## ASSIGNMENT
Filter the lines below, copying only those with the string "slotFlags".

## DATA PROVIDED
/-- The first condition of R446 that the header alone breaks. -/
def HgOp.headerFault (h : HgOp) : Option Nat :=
  let t := h.table
  let w := fieldAt h.header 8 4
  let reserved := bitsOf w 27 24 ≠ 0 || bitsOf w 20 0 ≠ 0 || bitsOf (fieldAt h.header 12 4) 31 10 ≠ 0 || fieldAt h.header 24 40 ≠ 0
  if !(t.fmt == fmtFP32 || t.fmt == fmtBF16) then some 0
  else if reserved || h.bit5 then some 1
  else if t.levels ≤ h.level then some 2
  else if bitsOf w 23 21 ≠ 2 then some 5
  else if t.ldesc % 16 ≠ 0 || t.tbase % 128 ≠ 0 then some 6
  else none

/-- The first condition of R446 that the descriptor breaks. -/
def HgOp.descFault (h : HgOp) : Option Nat :=
  let t := h.table
  if fieldAt h.desc 4 1 / 32 ≠ 0 || fieldAt h.desc 5 3 ≠ 0 then some 1
  else if t.res = 0 || 2 ^ 24 < t.res then some 3
  else if 24 < t.logSlots || t.offset % 128 ≠ 0 then some 4
  else none

/-- The hash multipliers (R368). -/
def hashK : List Nat := [0x00000001, 0x9B1C5D27, 0x6A3E8F05, 0xC4D21B6B, 0x2F7A9E13, 0xE85B3C41, 0x53C9F0A7, 0xB06D4E39]

/-- The slot of a grid point (R368). -/
def HgTable.slot (t : HgTable) (g : List Nat) : Nat :=
  if (t.res + 1) ^ t.dims ≤ 2 ^ t.logSlots then
    (g.mapIdx (fun d x => x * (t.res + 1) ^ d)).foldl (· + ·) 0
  else
    let h := (g.mapIdx (fun d x => x * hashK.getD d 0 % 2 ^ 32)).foldl (· ^^^ ·) 0
    (h ^^^ (h / 2 ^ 16)) % 2 ^ t.logSlots

/-- Virtual address of a slot (R367). -/
def HgTable.slotVa (t : HgTable) (n : Nat) : Nat := (t.tbase + t.offset + n * t.feats * (fmtWidth t.fmt / 8)) % 2 ^ 64

/-- An integer as an FP32 code, exact below 2^24 + 1. -/
def fpOfNat (n : Nat) : Nat := (roundTo fp32 rndRNE 0 ⟨false, n, 0, false⟩).1

/-- The integer part of a non-negative FP32 value. -/
def fpFloor (c : Nat) : Nat :=
  let x := fp32.value c
  if x.neg then 0 else if 0 ≤ x.exp then x.mant * 2 ^ x.exp.toNat else x.mant / 2 ^ (-x.exp).toNat

/-- One coordinate: its cell index, its fraction, the complement of the fraction, and flags (R369). -/
def HgTable.place (t : HgTable) (x : Nat) : Nat × Nat × Nat × BitVec 8 :=
  let p := fpMul fp32 rndRNE 0 x (fpOfNat t.res)
  let i := min (fpFloor p.1) (t.res - 1)
  let f := (fpSub fp32 rndRNE 0 p.1 (fpOfNat i)).1
  let u := fpSub fp32 rndRNE 0 fp32.one f
  (i, f, u.1, p.2 ||| u.2)

/-- Product of factors in ascending order, each rounded (R61). -/
def productFrom : Nat → List Nat → Rounded
  | w, [] => (w, 0)
  | w, u :: us =>
    let r := fpMul fp32 rndRNE 0 w u
    let q := productFrom r.1 us
    (q.1, r.2 ||| q.2)

/-- The corners of a point in ascending order: weight and slot, and the flags raised (R369). -/
def HgTable.corners (t : HgTable) (xs : List Nat) : List (Nat × Nat) × BitVec 8 :=
  let ps := xs.map t.place
  let cs := (List.range (2 ^ t.dims)).map (fun b =>
    let us := ps.mapIdx (fun d p => if b / 2 ^ d % 2 = 1 then p.2.1 else p.2.2.1)
    let g := ps.mapIdx (fun d p => p.1 + b / 2 ^ d % 2)
    (productFrom (us.headD 0) us.tail, t.slot g))
  (cs.map (fun c => (c.1.1, c.2)), (ps.map (fun p => p.2.2.2) ++ cs.map (fun c => c.1.2)).foldl (· ||| ·) 0)

/-- The coordinates of a lane's point. -/
def HgOp.point (h : HgOp) (dims l : Nat) : List Nat := ((h.coords.take dims).map (fun v => (lane v l).toNat))

/-- A coordinate outside 0.0 to 1.0, or a NaN (R445). −0.0 lies in range. -/
def badCoordinate (x : Nat) : Bool := fp32.isNaN x || (fp32.neg x && fp32.mag x != 0) || fpLt fp32 fp32.one x

/-- The lowest active lane, and in it the lowest dimension, whose coordinate is out of range. -/
def HgOp.badPoint (h : HgOp) (dims : Nat) : Option (Nat × Nat) :=
  (activeLanes h.mask).findSome? (fun l => ((h.point dims l).findIdx? badCoordinate).map (fun d => (l, d)))

/-- The active lanes with their corners. -/
def HgOp.lanes (h : HgOp) : List (Nat × List (Nat × Nat) × BitVec 8) :=
  (activeLanes h.mask).map (fun l => (l, h.table.corners (h.point h.table.dims l)))

/-- The distinct slots of all active lanes in order of their first (lane, corner). -/
def HgOp.slots (h : HgOp) : List Nat :=
  (h.lanes.flatMap (fun x => x.2.1.map (fun c => c.2))).foldl (fun acc n => if acc.contains n then acc else acc ++ [n]) []

/-! ### Issue (R369) -/

/-- Registers a to min(a + 7, 31). -/
def upToEight (a : Nat) : List Nat := (List.range 8).filterMap (fun i => if a + i < 32 then some (a + i) else none)

def State.hgOf (s : State) (i : Nat) : Option HgOp := s.hgOps.find? (fun h => h.id == i)
def State.updHg (s : State) (i : Nat) (f : HgOp → HgOp) : State := { s with hgOps := s.hgOps.map (fun h => if h.id = i then f h else h) }

/-- The operation is over. -/
def State.dropHg (s : State) (i : Nat) : State :=
  { s with hgOps := s.hgOps.filter (fun h => h.id != i),
           reqs := s.reqs.filter (fun r => match r.op with | .hgRead op _ => op != i | _ => true) }

/-- v registers of a thread marked full as they stand. -/
def State.refillV (s : State) (u t : Nat) (rs : List Nat) : State :=
  s.updThread u t (fun th => { th with vfull := rs.foldl (fun f r => f ||| (1#32 <<< r)) th.vfull })

/-- A fault of an operation after commit: nothing is written, read or added any more (R434, R445, R446). -/
def State.hgFault (s : State) (h : HgOp) (cause addr : Nat) (status : BitVec 32) : State :=
  ((s.walkedFor h.by_.unit h.part cause addr).dropHg h.id).fail h.by_ cause addr status

/-- A read of the operation, in a page of class HGRID (R366, R369, R452). -/
def State.hgRead (s : State) (h : HgOp) (index va n : Nat) : State :=
  match s.translate h.part h.by_.unit va .read with
  | .error e => s.hgFault h e.cause va e.status
  | .ok g =>
    if g.cls ≠ 2 then s.hgFault h 0x5E va 0
    else
      let r : Req := { id := s.nextId, by_ := h.by_, part := h.part, va := va, pa := g.pa, size := n, cls := g.cls,
                       kslot := g.kslot, op := .hgRead h.id index, acquire := false, release := false, check := none,
                       after := h.after, born := s.now, status := .waiting, dropped := false, reply := none }
      (({ s.walked h.by_.unit h.part va with reqs := s.reqs ++ [r], nextId := s.nextId + 1 }).updHg h.id
        (fun h => { h with outstanding := h.outstanding + 1 })).sendReady

/-- The commit of HGLD and HGSC: the operation begins with the read of its header. -/
def Issuer.hgCommit (c : Issuer) (s0 : State) (o : VTri) (scatter : Bool) : Commit := fun s =>
  let th := c.th s0
  let xh := (th.getX o.srcB).toNat
  let h : HgOp :=
    { id := s.nextId, by_ := c.issue s0 7, part := c.part s0, scatter := scatter, va := o.srcA.toNat, dst := o.dst.toNat,
      hdrVa := xh / 64 * 64, level := xh % 32, bit5 := bitsOf xh 5 5 == 1, mask := th.getM o.mask,
      coords := (upToEight o.srcA.toNat).map th.getV, grads := if scatter then (upToEight o.dst.toNat).map th.getV else [],
      phase := 0, after := s.acquiresOut c.unit c.thr, header := [], desc := [], reads := [], outstanding := 0 }
  let s1 := if scatter then s
            else s.updThread c.unit c.thr (fun t => (upToEight o.dst.toNat).foldl (fun t r => t.emptyV r) t)
  { s1 with hgOps := s1.hgOps ++ [h], nextId := h.id + 1 }.hgRead h 0 h.hdrVa 64

/-- HGLD (R369, R370). -/
def slotHgld (o : VTri) : Slot := fun c s =>
  match vready (c.th s) [o.srcB] (upToEight o.srcA.toNat ++ upToEight o.dst.toNat) with
  | .error e => .error e
  | .ok _ => .ok (c.hgCommit s o false)

/-- HGSC (R369, R371). -/
def slotHgsc (o : VTri) : Slot := fun c s =>
  match vready (c.th s) [o.srcB] (upToEight o.srcA.toNat ++ upToEight o.dst.toNat) with
  | .error e => .error e
  | .ok _ => .ok (c.hgCommit s o true)

/-! ### After the reads -/

/-- A quill status word (R426). -/
def quillStatus (detail d l : Nat) : BitVec 32 := BitVec.ofNat 32 (detail * 2 ^ 24 + d * 2 ^ 5 + l)

/-- A verdict word among the gradients of an active lane: register and lane (R371, R434). -/
def HgOp.badGradient (h : HgOp) : Option (Nat × Nat) :=
  verdictLane fp32 h.mask ((h.grads.take h.table.feats).mapIdx (fun i v => (h.dst + i, v)))

/-- The contributions to a slot in ascending (lane, corner): gradient times weight for one feature, summed in FP32 (R371). -/
def HgOp.slotSum (h : HgOp) (n k : Nat) : Rounded :=
  let cs := h.lanes.flatMap (fun x => (x.2.1.filter (fun c => c.2 == n)).map (fun c =>
    fpMul fp32 rndRNE 0 (lane (h.grads.getD k 0) x.1).toNat c.1))
  match cs with
  | [] => (0, 0)
  | c :: rest => rest.foldl (fun t r => let q := fpAdd fp32 rndRNE 0 t.1 r.1; (q.1, t.2 ||| r.2 ||| q.2)) c

/-- The add of one slot, as a request (R371). -/
def State.hgAddOne (s : State) (h : HgOp) (n : Nat) : State :=
  match s.hgOf h.id with
  | none => s
  | some _ =>
    let t := h.table
    let va := t.slotVa n
    match s.translate h.part h.by_.unit va .atomic with
    | .error e => s.hgFault h e.cause va e.status
    | .ok g =>
      if g.cls ≠ 2 then s.hgFault h 0x5E va 0
      else
        let z := fmtWidth t.fmt / 8
        let adds := (List.range t.feats).map (fun k => (k * z, BitVec.ofNat 32 (h.slotSum n k).1))
        let r : Req := { id := s.nextId, by_ := h.by_, part := h.part, va := va, pa := g.pa, size := t.feats * z, cls := g.cls,
                         kslot := g.kslot, op := .hgAdd h.id t.fmt adds, acquire := false, release := false, check := none,
                         after := h.after, born := s.now, status := .waiting, dropped := false, reply := none }
        (({ s.walked h.by_.unit h.part va with reqs := s.reqs ++ [r], nextId := s.nextId + 1 }).updHg h.id
          (fun h => { h with outstanding := h.outstanding + 1 })).sendReady

/-- The flags that forming the add of a slot raises: its products and sums, and the weights of the lanes that add to it. -/
def HgOp.slotFlags (h : HgOp) (n : Nat) : BitVec 8 :=
  ((List.range h.table.feats).map (fun k => (h.slotSum n k).2)).foldl (· ||| ·)
    (((h.lanes.filter (fun x => x.2.1.any (fun c => c.2 == n))).map (fun x => x.2.2)).foldl (· ||| ·) 0)

/-- The same, for the add of an operation at an address: the thread receives them with its acknowledgement (R371, R433). -/
def State.hgFlags (s : State) (op va : Nat) : BitVec 8 :=
  match s.hgOf op with
  | none => 0
  | some h => match h.slots.find? (fun n => h.table.slotVa n == va) with
    | some n => h.slotFlags n
    | none => 0

/-- One feature of one lane: FMA over the corners in ascending order (R370). -/
def interpolate (t : HgTable) (reads : SMap (List Byte)) (slots : List Nat) (k : Nat) : Rounded → List (Nat × Nat) → Rounded
  | acc, [] => acc
  | acc, (w, n) :: cs =>
    let z := fmtWidth t.fmt / 8
    let v := fieldAt (lookup [] ((slots.idxOf? n).getD 0) reads) (k * z) z * 2 ^ (32 - fmtWidth t.fmt)
    let r := fpFma fp32 rndRNE 0 w v acc.1
    interpolate t reads slots k (r.1, acc.2 ||| r.2) cs

/-- A verdict word among the table values read: the lowest lane that uses it (R434). -/
def HgOp.badValue (h : HgOp) : Option Nat :=
  let t := h.table
  let z := fmtWidth t.fmt / 8
  let bad := fun n => (List.range t.feats).any (fun k =>
    ((tableFmt t.fmt).verdict (fieldAt (lookup [] ((h.slots.idxOf? n).getD 0) h.reads) (k * z) z)).isSome)
  (h.lanes.find? (fun x => x.2.1.any (fun c => bad c.2))).map (fun x => x.1)

/-- HGLD's results are formed (R370): the outputs become full. -/
def State.hgFinishLoad (s : State) (h : HgOp) : State :=
  match h.badValue with
  | some l => s.hgFault h 0x33 h.hdrVa (quillStatus 0 0 l)
  | none =>
    let t := h.table
    let val := fun k l =>
      match h.lanes.find? (fun x => x.1 == l) with
      | some x => interpolate t h.reads h.slots k (0, 0) x.2.1
      | none => (0, 0)
    let flags := (List.range t.feats).foldl (fun f k => f ||| laneFlags h.mask (fun l => (val k l).2))
      ((h.lanes.map (fun x => x.2.2)).foldl (· ||| ·) 0)
    let s1 := (s.dropHg h.id).updThread h.by_.unit h.by_.thr (fun th =>
      (List.range t.feats).foldl (fun th k =>
        th.setV (h.dst + k) (mergeLanes h.mask (th.getV (h.dst + k)) (fun l => BitVec.ofNat 32 (val k l).1))) th)
    (s1.refillV h.by_.unit h.by_.thr ((upToEight h.dst).take t.feats)).agentFlags h.by_.unit h.by_.thr flags

/-- The slots of the table that an operation touches, all translated and in pages of class HGRID, or the first fault: found before any
access of the table (R461). -/
def State.hgHomes (s : State) (h : HgOp) (k : Access) : List Nat → Except (Nat × Nat × BitVec 32) Unit
  | [] => .ok ()
  | n :: ns =>
    let va := h.table.slotVa n
    match s.translate h.part h.by_.unit va k with
    | .error e => .error (e.cause, va, e.status)
    | .ok g => if g.cls ≠ 2 then .error (0x5E, va, 0) else s.hgHomes h k ns

/-- A slot of the table on a poisoned line of this module: an HGSC that meets one adds nothing (R469). -/
def State.hgPoison (s : State) (h : HgOp) : Option Nat :=
  (h.slots.map h.table.slotVa).find? (fun va => match s.translate h.part h.by_.unit va .atomic with
    | .ok g => s.isLocal g && s.poisonedAt g
    | .error _ => false)

/-- The lowest active lane that adds to the slot at an address (R434). -/
def HgOp.laneAt (h : HgOp) (va : Nat) : Nat :=
  ((h.lanes.find? (fun x => x.2.1.any (fun c => h.table.slotVa c.2 == va))).map (fun x => x.1)).getD 0

/-- Header and descriptor are read: the tests of R434, R445 and R446, then the reads of the table or the adds. -/
def State.hgTables (s : State) (h : HgOp) : State :=
  let t := h.table
  match h.descFault with
  | some d => s.hgFault h 0x31 h.hdrVa (quillStatus d 0 0)
  | none =>
    if 32 < h.va + t.dims then s.hgFault h 0x32 h.hdrVa (quillStatus 0 0 0)
    else if 32 < h.dst + t.feats then s.hgFault h 0x32 h.hdrVa (quillStatus 1 0 0)
    else match h.badPoint t.dims with
      | some (l, d) => s.hgFault h 0x30 h.hdrVa (quillStatus 0 d l)
      | none =>
        let s1 := s.updHg h.id (fun x => { x with phase := 2 })
        if h.scatter then
          match h.badGradient with
          | some (r, l) =>
            (s1.dropHg h.id).updThread h.by_.unit h.by_.thr (fun th =>
              { th with traps := th.traps ++ [⟨0x15, 128 + r, true, 7, h.by_.slot, 0, BitVec.ofNat 32 l, some h.by_.bundle⟩] })
          | none =>
            if h.slots.isEmpty then s1.dropHg h.id
            else match s.hgHomes h .atomic h.slots with
            | .error f => s.hgFault h f.1 f.2.1 f.2.2
            | .ok _ => match s.hgPoison h with
              | some va => s.hgFault h 0x4C va 0
              | none => h.slots.foldl (fun s n => s.hgAddOne h n) s1
        else
          if h.slots.isEmpty then s1.hgFinishLoad h
          else match s.hgHomes h .read h.slots with
          | .error f => s.hgFault h f.1 f.2.1 f.2.2
          | .ok _ => (List.range h.slots.length).foldl (fun s i =>
            match s.hgOf h.id with
            | some x => s.hgRead x (2 + i) (t.slotVa (h.slots.getD i 0)) (t.feats * (fmtWidth t.fmt / 8))
            | none => s) s1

## RESPONSE FOR THIS EXERCISE
def HgOp.slotFlags (h : HgOp) (n : Nat) : BitVec 8 :=
    | some n => h.slotFlags n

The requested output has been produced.